Her voice reaches you as an echo, and you cover your ears. You’re tired.
Claire dims the light in your little room. She holds out a glass of water to you. She waits for you to calm down. And she tells you that your daughter, Mousse, is giving birth.
Just a few floors away.
You wait for night to fall. You swap your hospital gown for a white smock.
You run your hands through your hair and put a bit of blush on your cheeks.
You feel diffuse, dissipated in the medicated air of the mad. You are swept along in a foggy momentum. Nothing like courage, but a gentle force that moves you toward the few steps to climb to your daughter.
You cross the maternity ward on tiptoe. Something inside you is whispering that you have the right to be there.
At reception, you ask for Madame Barbeau’s room.
They point the way, and you follow it with your head held high. You knock and go in.
It’s the woman you see first. Your spirited daughter. Her eyes bore into you, pierce you, crucify you.
She calls you Mom. And this time you answer yes. Without even hesitating.
‘It’s a girl,’ she tells you.
You are happy. On an impulse, you approach her, a lump of joy caught in your throat.
Your grown-up daughter looks away from you to cover her child.
Round and still warm, she is resting in her arms as if they had been custom made for her. She feeds hungrily, already very much alive.
Every part of you that was floating comes slowly down to the ground. You take root again in spite of yourself. You drink from this spring of pain; for a moment you are back in your forgotten body.
The child is now resting on her breast. Mousse briefly raises her eyes.

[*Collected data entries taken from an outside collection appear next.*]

/-- A serving copy: the entry and its pages are taken before the first data byte is read (R438). -/
def loadCopy (a : Accepted) (s : Ch) (d : Device) : Device × Reply :=
  let p := a.params
  let m := par p 2 2
  let h := a.data.weights
  match claimCopy d s m h.pages.toNat csLoading with
  | none => only (countDefer d s m none) .switchDeferred
  | some (k, d1) =>
    let d2 := modLead d1 s fun x => modModel (modCopy x k fun w =>
      { w with layers := h.layers, ppl := h.ppl, source := .image, tileLen := h.tileLen,
               reg := { w.reg with wgen := h.wgen, tiles := h.tiles, deferred := false } }) m (listReplicas p)
    let l : Load := { key := a.key, target := .copy s k, segs := a.data.payload.segs, hdr := h }
    ({ d2 with fy := { d2.fy with loads := d2.fy.loads ++ [l] } }, .wait .load)

/-- Pages for the masters and copies of every shard on this device, with those that were not there; none when an account cannot take them. -/
def takeMasters (d : Device) (s : Ch) (n : Nat) : Option (Device × List (Ch × Nat × Nat)) :=
  (shardRooms d s n).foldlM (fun (t : Device × List (Ch × Nat × Nat)) q =>
    (suiteChans t.1 q.1).foldlM (fun (t : Device × List (Ch × Nat × Nat)) c =>
      let x := chanOf t.1 c
      let pages := masterPages (metaOf (roomOf x q.2))
      let new := pages.filter fun k => !(tget {} (roomOf x q.2).pages k).valid
      (allocRoomPages x q.2 0 pages).map fun y => (setChan t.1 c y, t.2 ++ new.map fun k => (c, q.2, k))) t) (d, [])

/-- Training masters (R439); the accounts are asked before the image is opened (Table 11.4). -/
def loadMasters (a : Accepted) (s : Ch) (n : Nat) (opened : Bool) (d : Device) : Device × Reply :=
  match takeMasters d s n with
  | none => only d .quotaExceeded
  | some t =>
    if !opened then only d .attestFail else
    let l : Load := { key := a.key, target := .masters s n, segs := a.data.payload.segs, hdr := a.data.weights, took := t.2 }
    (modSuiteRoom { t.1 with fy := { t.1.fy with loads := t.1.fy.loads ++ [l] } } s n (setCont a.data.payload), .wait .load)

def runLoadWeights (a : Accepted) (d : Device) : Device × Reply :=
  let p := a.params
  let s := a.suite
  let kind := par p 0 2
  let m := par p 2 2
  let n := par p 4 6
  let r := namedRoom d s n
  let x := chanOf d (leadOf d s)
  let reg := par p 10 4
  let key := if kind = 0 then x.suiteKey else r.key
  let opened := opens a.data.payload 1 (kind == 0) key
  let old := copyIxs.any fun k => copyState x k != csFree && copyModel x k == m && decide (par p 32 32 ≤ (wgenOf x k).toNat)
  if suiteDraining d s then only d .draining
  else if !reservedClear p loadFields || !suiteExists d s || 2 ≤ kind || (kind == 1 && (r.cfg.kind != 2 || r.prog.isNone || !mayName a r)) ||
      (kind == 0 && old) || (opened && !headerAgrees a.data.weights p) ||
      !regionAllows x [1, 3, 4] 65536 reg (par p 64 64) (par p 128 64) then only d .badCommand
  else if accessFails d x a.data reg then only d .degraded
  else if kind == 0 then
    -- of an image that does not open, the pages are not known
    if opened then loadCopy a s d else if (freeCopyIx x).isNone then only (countDefer d s m none) .switchDeferred else only d .attestFail
  else loadMasters a s n (opened && contOk r a.data.payload) d

/-- Both copies of the masters that have come, on every channel of a shard (R439, R421). -/
def deriveCopies (d : Device) (q : Ch × Nat) (wgen : W32) : Device :=
  modChans d (suiteChans d q.1) fun _ x =>
    let i := metaOf (roomOf x q.2)
    let y := (jobTensors i).foldl (fun x t =>
      let lo := max t.1 i.firstElem
      let hi := min (t.1 + teN t.2) i.lastElem
      if hi ≤ lo then x else (writeCopies q.2 t.2 (lo - t.1) (hi - t.1) x).getD x) x
    modRoomC y q.2 fun r => { r with
      trn := { r.trn with wgen := wgen },
      train := { r.train with verMap := (List.range r.trn.vwPages.toNat).foldl (fun v k => tset 0 v k wgen) r.train.verMap } }

/-- WEIGHT_LOAD_FETCH_DONE: every tile has been fetched, and again where it mismatched (R438); a copy goes on to its comparison, and masters
are complete (R439, R440). -/
def weightsDone (k : CmdKey) (c : WeightCheck) (d : Device) : Device :=
  match loadOf d k with
  | none => d
  | some l =>
    if l.next != l.segs then d else
    match l.target with
    | .copy s j => copyFetched d s j l c.again
    | .masters s n =>
      if !c.bad.isEmpty then failLoad d l .attestFail
      else finishLoad ((shardRooms d s n).foldl (fun d q => deriveCopies d q l.hdr.wgen) d) k .ok []
    | .adapter _ _ _ => d

def execWeightLoadFetchDone (k : CmdKey) (r : WeightCheck) (s : State) : Out := withBoard (weightsDone k r) s

end Sys2Proof.Machine
end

She studies you from a distance. Remembers only the void left in your wake.
The perfume of your absence is stronger than the perfume on you
r throat. She will live on that smell of emptiness, planning her days so that they are always full.
You are proud of your daughter. She has won. She has created a next chapter for all of you, which she will spend her whole life writing.
You have the impression that Mousse is clutching the newborn in her arms. That she will not let you approach. But her voice rises from somewhere deep down and asks you, while tightening her embrace, if you want to hold the baby.
So you lean over and gently undo the loving knots, raising one of your daughter’s delicate arms, then the other, and you take me in your cold hands.
You lift me to your chest. I look like Mousse.
You are twenty-five again, and you feel the desire for new beginnings.
You have let your life go by, impenetrable to the world.
Mousse holds her arms out to you, and you want to give her back everything you took away.
You place me in the crook of her arm, and you leave the room, a bit of you lingering in the air and on our skin.
You made a hole in my mother, and I’m the one who will fill it.
1981–2009
You live like a hermit in a high-rise building. Buddha and the Rideau Canal outside your window are practically your only companions.
You practice meditation. You try to leave your body, which you can no longer stand.
You have gone back to hide out in Ottawa. You shave your head. You dissolve into the air.
You practice zazen, which advocates a return to oneself, and it comforts you in your reclusion.
You find a spiritual master in the States. You write to him, ‘I believe that at this point in my life the answer is: now as the only path.’
You plunge your hands into soil, transplant bulbs that you then water. They don’t grow, but you keep trying.